The study aims to construct a predictive model of VTE for hospitalized cancer patients with machine learnings. The Logistic regression model, the Support Vector Machine model, the Random Forest model and the XGBoost model included 33, 24, 32, and 35 features, respectively. It demonstrated that the ML model has advantages in dealing with a large number of clinical features. According to the validation of the performance of VTE prediction, all ML models can effectively predict the risk of VTE. The results showed the XG Boost algorithm had the best performance with the highest AUROC. The model can provide a reference for VTE prediction in hospitalized cancer patients. Early forecast and identification could help reduce the VTE in cancer inpatients. We found the XGBoost and the Support Vector Machine are superior to traditional logistic regression in developing a prediction model.
The results provided some risk predictors of VTE in hospitalized cancer patients. Features selected in four ML models include diabetes, renal failure, distant metastasis, lymph node metastasis, times of chemotherapy, D-dimer, fibrin degradation products, international normalized ratio, vascular access carrier, pleural metastasis, hematological malignancies, gynecological tumour, and squamous cell carcinoma. Diabetes and renal failure are essential risk factors of VTE, which are consistent with previous evidence.[15, 16] The results showed cancer-related features influenced the VTE risk in cancer population, such as distant metastasis (especially pleural metastasis), lymph node metastasis, type of tumour (especially hematological malignancies and gynecological tumour), squamous cell carcinoma and times of chemotherapy. It was supported by Weitz et al.[17] Coagulation indicators of fibrin degradation products, international normalized ratio, and D-dimer revealed the predictive performance for VTE. It is consistent with Posch et al.[18]
Some interesting findings were shown in the importance rankings of features in the XGBoost model. Pleural metastasis was found as an important risk factor of VTE for the first time. One possible explanation is that a worse prognosis is associated with coagulation dysfunction compared with distant metastases. Joubert et al.[19] found that patients with pleural metastasis had a significantly lower survival compared to those with other distant metastases (25 vs 52 months; HR = 0.49). The results showed D-dimer, fibrin degradation products, international normalized ratio, antithrombin III, and high sensitivity C-reactive protein were predictive factors in the XGBoost model. It demonstrated the addition of laboratory indicators in risk assessment models is promising, as the conclusion of Ferroni et al.[20] Open abdominal procedures were found a higher weight of VTE risk compared with other types of the open surgery.

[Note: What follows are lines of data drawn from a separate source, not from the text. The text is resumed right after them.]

-- ==== Sys2Proof/Certificates/Slice0/Obligations.lean ====
section
/-! DEFINITION. The statements about the model, for the provers. -/

open Sys2Proof Sys2Proof.Machine

/-- The block takes its commands first in, first out: with a command at the front of the queue, a step is that command's
effect on the state with the queue's rest. -/
def Obligations.StepRunsTheFrontCommand : Prop :=
  ∀ (s : State) (i : Instr) (rest : List Instr),
    step { s with pending := i :: rest } = exec i { s with pending := rest }

/-- With no command waiting, one CORE period of 5 ns passes: the three time bases move by their effective addends (R366),
TB0's passes through zero are counted in the wrap tally, and nothing else changes but the state that a new CORE cycle
starts from (R104). In OFF the time bases stand still (R367) and only the count of VIN absence goes on (R86). That an
empty queue is a tick is the model's choice (notes/assumptions/2.md). -/
def Obligations.IdleStepsLetTimePass : Prop :=
  (∀ (s : State),
    s.pending = [] →
    s.blk.phase ≠ .off →
    ∃ t, step s = .next t ∧ t.clk = ⟨s.clk.now + 1, (s.clk.tb0 + effAddend s.par s.blk 0) % 2 ^ 56, (s.clk.tb1 + effAddend s.par s.blk 1) % 2 ^ 56,
       (s.clk.tb2 + effAddend s.par s.blk 2) % 2 ^ 56, (s.clk.wrap + (s.clk.tb0 + effAddend s.par s.blk 0) / 2 ^ 56) % 2 ^ 32, s.clk.away⟩ ∧
       t.par = s.par ∧ t.blk = s.blk ∧ t.pending = [] ∧ t.start = (t.clk, s.blk)) ∧
  (∀ (s : State),
    s.pending = [] →
    s.blk.phase = .off →
    ∃ t, step s = .next t ∧ t.clk = { s.clk with away := s.clk.away + 1 } ∧ t.par = s.par ∧ t.blk = s.blk ∧ t.pending = [] ∧ t.start = (t.clk, s.blk))

/-- The spec gives every command an effect, a refusal with a status, or none; so every command answers a next state, on
every state. What a command's own refusal leaves is said in the statements about that command. -/
def Obligations.EveryCommandCompletes : Prop :=
  ∀ (s : State) (i : Instr), ∃ t, exec i s = .next t

/-- Commands come from outside only: carrying one out adds no command to the queue and removes none. This is a choice of
the model's interface, in which the queue belongs to the senders. -/
def Obligations.CommandsLeaveTheQueue : Prop :=
  ∀ (s t : State) (i : Instr),
    exec i s = .next t →
    t.pending = s.pending

/-- Whatever command is carried out, boots and OFF included, the count of CORE periods by which the model times its
deadlines does not fall; outside OFF a command's own time passes in full. The count is the model's own
(notes/assumptions/1.md). -/
def Obligations.TimeNeverGoesBack : Prop :=
  ∀ (s t : State),
    step s = .next t →
    s.clk.now ≤ t.clk.now

/-- The RW and RWL settings of the register map are changed only by the writes of a host or of the inspection port (R101),
by the boots and by what ends in OFF (R451 to R453, R462), and on a STANDBY by what the ACTIVE forwards (R411, R415).
Every other command leaves every setting as it was. -/
def Obligations.SettingsChangeOnlyByWritesBootsAndForwarding : Prop :=
  ∀ (s t : State) (i : Instr),
    setsSettings i = false →
    exec i s = .next t →
    t.par = s.par

/-- An invariant of every step: TB0, TB1 and TB2 stay 56-bit counters and the wrap tally a u32 (R366), and the settings
stay listed once each, in rising order, so that equal settings are equal data. It is kept from every state that has
it, through boots, writes, time steps, packets and OFF. -/
def Obligations.SettingsAndClocksStaySound : Prop :=
  ∀ (s t : State),
    s.Sound →
    step s = .next t →
    t.Sound

/-- At reset the module has no supply: it is in OFF, with no setting listed, so that each has its reset value; the
counters and the tally are 0; every page is locked; no key is stored and the security state is OPEN (R468); no command
waits. The factory content of the model's State.reset is its own choice where the spec gives none (NOTES.md,
Assumptions). -/
def Obligations.ResetIsSound : Prop :=
  
    State.reset.Sound ∧ State.reset.pending = [] ∧ State.reset.blk.phase = .off ∧ State.reset.par = [] ∧ State.reset.clk = ⟨0, 0, 0, 0, 0, 0⟩ ∧ State.reset.blk.unlocked = [] ∧ State.reset.blk.keep.sec = .opened ∧
       State.reset.blk.keep.keys = [] ∧ State.reset.env.get TIME_TB0_ADDEND = 0x05000000 ∧ State.reset.env.get FAULT_T_CTRL = 2000 ∧ State.reset.env.get SYS_GRA_CACHE_TIME_TIME = 400

/-- TB1 and TB2 are never stepped (R366, R371): every command leaves each of them where the passing of some whole number
of CORE periods brings it, or, at a cold boot and in OFF, at 0 (R367). -/
def Obligations.TimeBasesOneAndTwoAreNeverStepped : Prop :=
  ∀ (s t : State) (i : Instr),
    s.clk.Sound →
    exec i s = .next t →
    (∃ n, t.clk.tb1 = (s.elapse n).clk.tb1 ∧ t.clk.tb2 = (s.elapse n).clk.tb2) ∨ (t.clk.tb1 = 0 ∧ t.clk.tb2 = 0)

/-- R368 whole: a host write of TB0_ADDEND or TB1_ADDEND is taken in every mode and state in which GRA is answered,
whether or not the page is locked; from the next CORE tick on the base moves by the written value, plus its trim
(R369); a changed value outside 0x04FF5C29 to 0x0500A3D7 is refused with CONFLICT and changes nothing. A STANDBY takes
no write of them (R117, R411), so the statement is about the other modules. Commands that it says complete:
tb0AddendWrite, tb1AddendWrite. -/
def Obligations.AddendsAreWritableInEveryMode : Prop :=
  (∀ (s : State) (dt who v : Nat),
    s.blk.running = true →
    s.blk.holdup = false →
    s.blk.role ≠ .standby →
    0x04FF5C29 ≤ v →
    v ≤ 0x0500A3D7 →
    ∃ t u, exec (.tb0AddendWrite dt who v) s = .next t ∧ exec (.tb1AddendWrite dt who v) s = .next u ∧ t.blk.lastStatus = .ok ∧ u.blk.lastStatus = .ok ∧
       t.env.get TIME_TB0_ADDEND = v ∧ u.env.get TIME_TB1_ADDEND = v ∧
       (t.elapse 1).clk.tb0 = (t.clk.tb0 + ((v : Int) + (TIME_TB_TRIM 0).val (t.blk.get (TIME_TB_TRIM 0))).toNat) % 2 ^ 56 ∧
       (u.elapse 1).clk.tb1 = (u.clk.tb1 + ((v : Int) + (TIME_TB_TRIM 1).val (u.blk.get (TIME_TB_TRIM 1))).toNat) % 2 ^ 56) ∧
  (∀ (s : State) (dt who v : Nat),
    s.blk.running = true →
    s.blk.holdup = false →
    s.blk.role ≠ .standby →
    (v < 0x04FF5C29 ∨ 0x0500A3D7 < v) →
    v < 2 ^ 32 →
    (v ≠ s.env.get TIME_TB0_ADDEND → exec (.tb0AddendWrite dt who v) s = .next ((s.begin dt).act fun _ b => finish .conflict b)) ∧
       (v ≠ s.env.get TIME_TB1_ADDEND → exec (.tb1AddendWrite dt who v) s = .next ((s.begin dt).act fun _ b => finish .conflict b)))

/-- R102: where a word of a WRITE or RMW fails, no word of the operation is written; the answer (its bytes 18 and 19)
carries the status of the first failing word and, as INDEX, the word's place from 0. Where every word passes, all of
them take effect in the one transition, judged on the state it starts from. A refused word of SAFE.SEQ_CMD, TWIN.CMD
or KEEP.CMD shows its refusal in its own registers (R120), and nothing else changes then either; the STAGING window,
which takes its words as one stream, is apart (R457). -/
def Obligations.WritesTakeEffectInFullOrNotAtAll : Prop :=
  (∀ (s : State) (r : GraReq) (n : Nat) (st : Status),
    spanOk r.addr r.count = true →
    ¬ (0x800000 ≤ r.addr ∧ r.addr < 0x900000) →
    s.judged r.session r.epoch (graWWords r) = some (n, st) →
    (graWrite r s).status = st ∧ st ≠ .ok ∧ (graWrite r s).index = n ∧ (graWrite r s).st.par = s.par ∧ (graWrite r s).st.clk = s.clk ∧
       ((graWWords r).any (fun w => showsRefusal w.addr) = false → (graWrite r s).st = { s with blk := finish st s.blk })) ∧
  (∀ (s : State) (r : GraReq),
    spanOk r.addr r.count = true →
    ¬ (0x800000 ≤ r.addr ∧ r.addr < 0x900000) →
    s.judged r.session r.epoch (graWWords r) = none →
    (graWrite r s).st = applyWords r.session (graWWords r) s ∧ (graWrite r s).st.par = parWords s.env s.blk (graWWords r) ∧ (graWrite r s).index = 0 ∧
       ((graWWords r).any (fun w => w.addr == 0x3068) = false → (graWrite r s).status = .ok)) ∧
  (∀ (r : GraReq) (st : Status) (index : Nat) (payload : List Nat) (b : Blk),
    st ≠ .ok →
    (graText r st index payload b).length = 24 ∧ (graText r st index payload b)[18]? = some (BitVec.ofNat 8 st.code) ∧ (graText r st index payload b)[19]? = some (BitVec.ofNat 8 index))

/-- The rules of R101, in their order, for a host's write of one whole word: an undecoded address (R95) gives BADADDR; an
RWL field on a locked page LOCKED; a STANDBY DENIED outside the registers of R117; an RWL field in a mode that does
not permit it DENIED; a value against a range or a rule between settings CONFLICT. In each case nothing but the status
changes. A write of MU_OWN or TPx_CTL in the cycle of entry to CONNECTING is DENIED (R388). A write to a reserved
offset of a page (R15, R97) is ignored with OK. Commands that it says complete: registerWrite. -/
def Obligations.RefusedRegisterWritesChangeNothing : Prop :=
  (∀ (s : State) (dt who a v n : Nat) (st : Status),
    s.blk.running = true →
    s.blk.holdup = false →
    a % 4 = 0 →
    showsRefusal a = false →
    (s.begin dt).judged who 0 [WWord.whole a v] = some (n, st) →
    exec (.registerWrite dt who a v) s = .next ((s.begin dt).act fun _ b => finish st b)) ∧
  (∀ (s : State) (dt who a v : Nat),
    s.blk.running = true →
    s.blk.holdup = false →
    (a % 4 ≠ 0 ∨ (0x11000 ≤ a ∧ a < 0x100000) ∨ (0x112000 ≤ a ∧ a < 0x140000) ∨ (0x142800 ≤ a ∧ a < 0x200000) ∨ (0x600000 ≤ a ∧ a < 0x800000) ∨ 0x900000 ≤ a) →
    exec (.registerWrite dt who a v) s = .next ((s.begin dt).act fun _ b => finish .badaddr b)) ∧
  (∀ (s : State) (dt who a v : Nat),
    s.blk.running = true →
    s.blk.holdup = false →
    a % 4 = 0 →
    a < 0x11000 →
    showsRefusal a = false →
    (wordFlds a).any (fun f => (WWord.whole a v).covers f && f.locked) = true →
    s.blk.unlocked.contains (a / 0x1000) = false →
    (s.begin dt).start.2.mode = s.blk.mode →
    exec (.registerWrite dt who a v) s = .next ((s.begin dt).act fun _ b => finish .locked b)) ∧
  (∀ (s : State) (dt who a v : Nat),
    s.blk.running = true →
    s.blk.holdup = false →
    s.blk.role = .standby →
    who < 4 →
    a % 4 = 0 →
    a < 0x11000 →
    showsRefusal a = false →
    standbyMay a = false →
    (wordFlds a).any (fun f => (WWord.whole a v).covers f && f.locked) = false →
    exec (.registerWrite dt who a v) s = .next ((s.begin dt).act fun _ b => finish .denied b)) ∧
  (∀ (s : State) (dt who a v : Nat),
    s.blk.running = true →
    s.blk.holdup = false →
    a % 4 = 0 →
    a < 0x11000 →
    showsRefusal a = false →
    (wordFlds a).any (fun f => (WWord.whole a v).covers f && f.locked) = true →
    s.blk.unlocked.contains (a / 0x1000) = true →
    modeMay s.blk.mode a = false →
    exec (.registerWrite dt who a v) s = .next ((s.begin dt).act fun _ b => finish .denied b)) ∧
  (∀ (s : State) (who a v : Nat),
    s.blk.running = true →
    s.blk.holdup = false →
    (a = 0x30C0 ∨ a = 0x30D0 ∨ a = 0x30E0) →
    s.blk.mode = .connecting →
    s.start.2.mode ≠ .connecting →
    s.start.2.unlocked.contains 3 = true →
    exec (.registerWrite 0 who a v) s = .next ((s.begin 0).act fun _ b => finish .denied b))
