-- ==== Sys2Proof/Laws/Regs.lean ====
section
/-! SUPPORT. Register maps: reading after writing, and the canonical form kept by every operation. -/

namespace Sys2Proof.Machine

theorem RegMap.find_insert_self (m : RegMap) (key x d : Nat) : (m.insert key x).find key d = x := by
  induction m with
  | nil => simp [RegMap.insert, RegMap.find]
  | cons p m ih =>
    obtain ⟨k, v⟩ := p
    simp only [RegMap.insert]
    split
    · simp [RegMap.find]
    · split
      · simp [RegMap.find]
      · simp [RegMap.find, *]

theorem RegMap.find_insert_ne (m : RegMap) {key other : Nat} (x d : Nat) (h : key ≠ other) :
    (m.insert key x).find other d = m.find other d := by
  induction m with
  | nil => simp [RegMap.insert, RegMap.find, h]
  | cons p m ih =>
    obtain ⟨k, v⟩ := p
    simp only [RegMap.insert]
    split
    · simp [RegMap.find, h]
    · split
      · subst_vars; simp [RegMap.find, h]
      · simp [RegMap.find, ih]

theorem RegMap.find_erase_self (m : RegMap) (key d : Nat) : (m.erase key).find key d = d := by
  induction m with
  | nil => rfl
  | cons p m ih =>
    obtain ⟨k, v⟩ := p
    by_cases h : k = key
    · subst h; simpa [RegMap.erase] using ih
    · simpa [RegMap.erase, RegMap.find, h] using ih

theorem RegMap.find_erase_ne (m : RegMap) {key other : Nat} (d : Nat) (h : key ≠ other) :
    (m.erase key).find other d = m.find other d := by
  induction m with
  | nil => rfl
  | cons p m ih =>
    obtain ⟨k, v⟩ := p
    by_cases hk : k = key
    · subst hk; simpa [RegMap.erase, RegMap.find, h] using ih
    · have hf : RegMap.erase ((k, v) :: m) key = (k, v) :: RegMap.erase m key := by simp [RegMap.erase, hk]
      rw [hf, RegMap.find, RegMap.find, ih]

/-- A field reads what was written to it, kept to its width. -/
@[simp] theorem RegMap.get_put_self (m : RegMap) (f : Fld) (v : Nat) : (m.put f v).get f = v % 2 ^ f.w := by
  unfold RegMap.put RegMap.get RegMap.set
  split
  · rename_i h; rw [find_erase_self, h]
  · rw [find_insert_self]

/-- Writing one field leaves every other field alone. -/
theorem RegMap.get_put_ne (m : RegMap) {f g : Fld} (v : Nat) (h : f.key ≠ g.key) : (m.put f v).get g = m.get g := by
  unfold RegMap.put RegMap.get RegMap.set
  split
  · exact find_erase_ne m _ h
  · exact find_insert_ne m _ _ h

@[simp] theorem RegMap.get_nil (f : Fld) : RegMap.get [] f = f.reset := rfl

theorem RegMap.wf_nil : RegMap.wf [] := List.Pairwise.nil

theorem RegMap.wf_filter {m : RegMap} (p : Nat × Nat → Bool) (h : m.wf) : RegMap.wf (m.filter p) :=
  List.Pairwise.filter p h

theorem RegMap.wf_erase {m : RegMap} (key : Nat) (h : m.wf) : (m.erase key).wf := wf_filter _ h

theorem RegMap.mem_insert {m : RegMap} {key x : Nat} {p : Nat × Nat} (h : p ∈ m.insert key x) :
    p = (key, x) ∨ p ∈ m := by
  induction m with
  | nil => simpa [RegMap.insert] using h
  | cons q m ih =>
    obtain ⟨k, v⟩ := q
    simp only [RegMap.insert] at h
    split at h
    · simpa using h
    · split at h
      · rcases List.mem_cons.1 h with h | h
        · exact .inl h
        · exact .inr (List.mem_cons_of_mem _ h)
      · rcases List.mem_cons.1 h with h | h
        · exact .inr (h ▸ List.mem_cons_self)
        · exact (ih h).imp id (List.mem_cons_of_mem _)

theorem RegMap.wf_insert {m : RegMap} (key x : Nat) (h : m.wf) : (m.insert key x).wf := by
  induction m with
  | nil => simp [RegMap.insert, RegMap.wf]
  | cons q m ih =>
    obtain ⟨k, v⟩ := q
    obtain ⟨h1, h2⟩ := List.pairwise_cons.1 h
    simp only [RegMap.insert]
    split
    · rename_i hk
      refine List.pairwise_cons.2 ⟨?_, h⟩
      intro p hp
      rcases List.mem_cons.1 hp with rfl | hp
      · exact hk
      · exact Nat.lt_trans hk (h1 p hp)
    · split
      · rename_i hk; subst hk
        exact List.pairwise_cons.2 ⟨fun p hp => h1 p hp, h2⟩
      · rename_i h3 h4
        refine List.pairwise_cons.2 ⟨?_, ih h2⟩
        intro p hp
        rcases mem_insert hp with rfl | hp
        · show k < key; omega
        · exact h1 p hp

/-- Writing a field keeps the canonical form. -/
theorem RegMap.wf_put {m : RegMap} (f : Fld) (v : Nat) (h : m.wf) : (m.put f v).wf := by
  unfold RegMap.put RegMap.set
  split
  · exact wf_erase _ h
  · exact wf_insert _ _ h

end Sys2Proof.Machine
end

No risk assessment model has been designed explicitly for inpatients with cancer.[10] The Khorana score is a widely recommended risk stratification tool for cancer patients by many guidelines currently.[21] Compared to the Khorana score, there are some advantages of the XGBoost model. First, laboratory indicators on admission were collected as features rather than those before chemotherapy. We could evaluate the risk of cancer-associated venous thromboembolism based on laboratory indicators on admission. It solved the problem of getting data before chemotherapy to calculate the Khorana score. Second, our model found more risk factors of cancer-associated venous thromboembolism. For example, open abdominal surgery was added to the model, supported by American Society of Hematology 2019 guidelines[22]. Times of chemotherapy was added to the model. Comorbidities, including hypertension, hyperthyroid, serious infection, diabetes, chronic heart failure and renal failure, were added to the model, which were risk factors of VTE in previous studies.[23] They were identified as risk factors of VTE as previous studies, but also permutation scores were described in the model. Identifying significant clinical risk factors could assist the clinicians and nurses adopt measures for modifiable factors quickly. By ranking the importance of risk factors, it could help patients understand the severity of risk factors.
Although there are many features in the model, most of them could capture from HIS. It is feasible to calculate the risk level of VTE through a small program placed in Hospital Information System. It reduced the clinical burden to assess the risk of VTE manually, and it could provide support for practitioner decisions effectively.
Limitations First, data were obtained from a single hospital retrospectively. Second, several missing values may affect the model performance. Third, overfitting existed in the Random Forest model. One possible explanation is the lack of a larger sample size in the training set. An extensive database produced a stable predictive model. Finally, the outcome variable (VTE) was identified using discharge diagnosis codes. Usually, most asymptomatic VTE events were not detected. Therefore, the predictive model may have limited ability to identify asymptomatic VTE. External validation is required to evaluate the generalization ability of the models.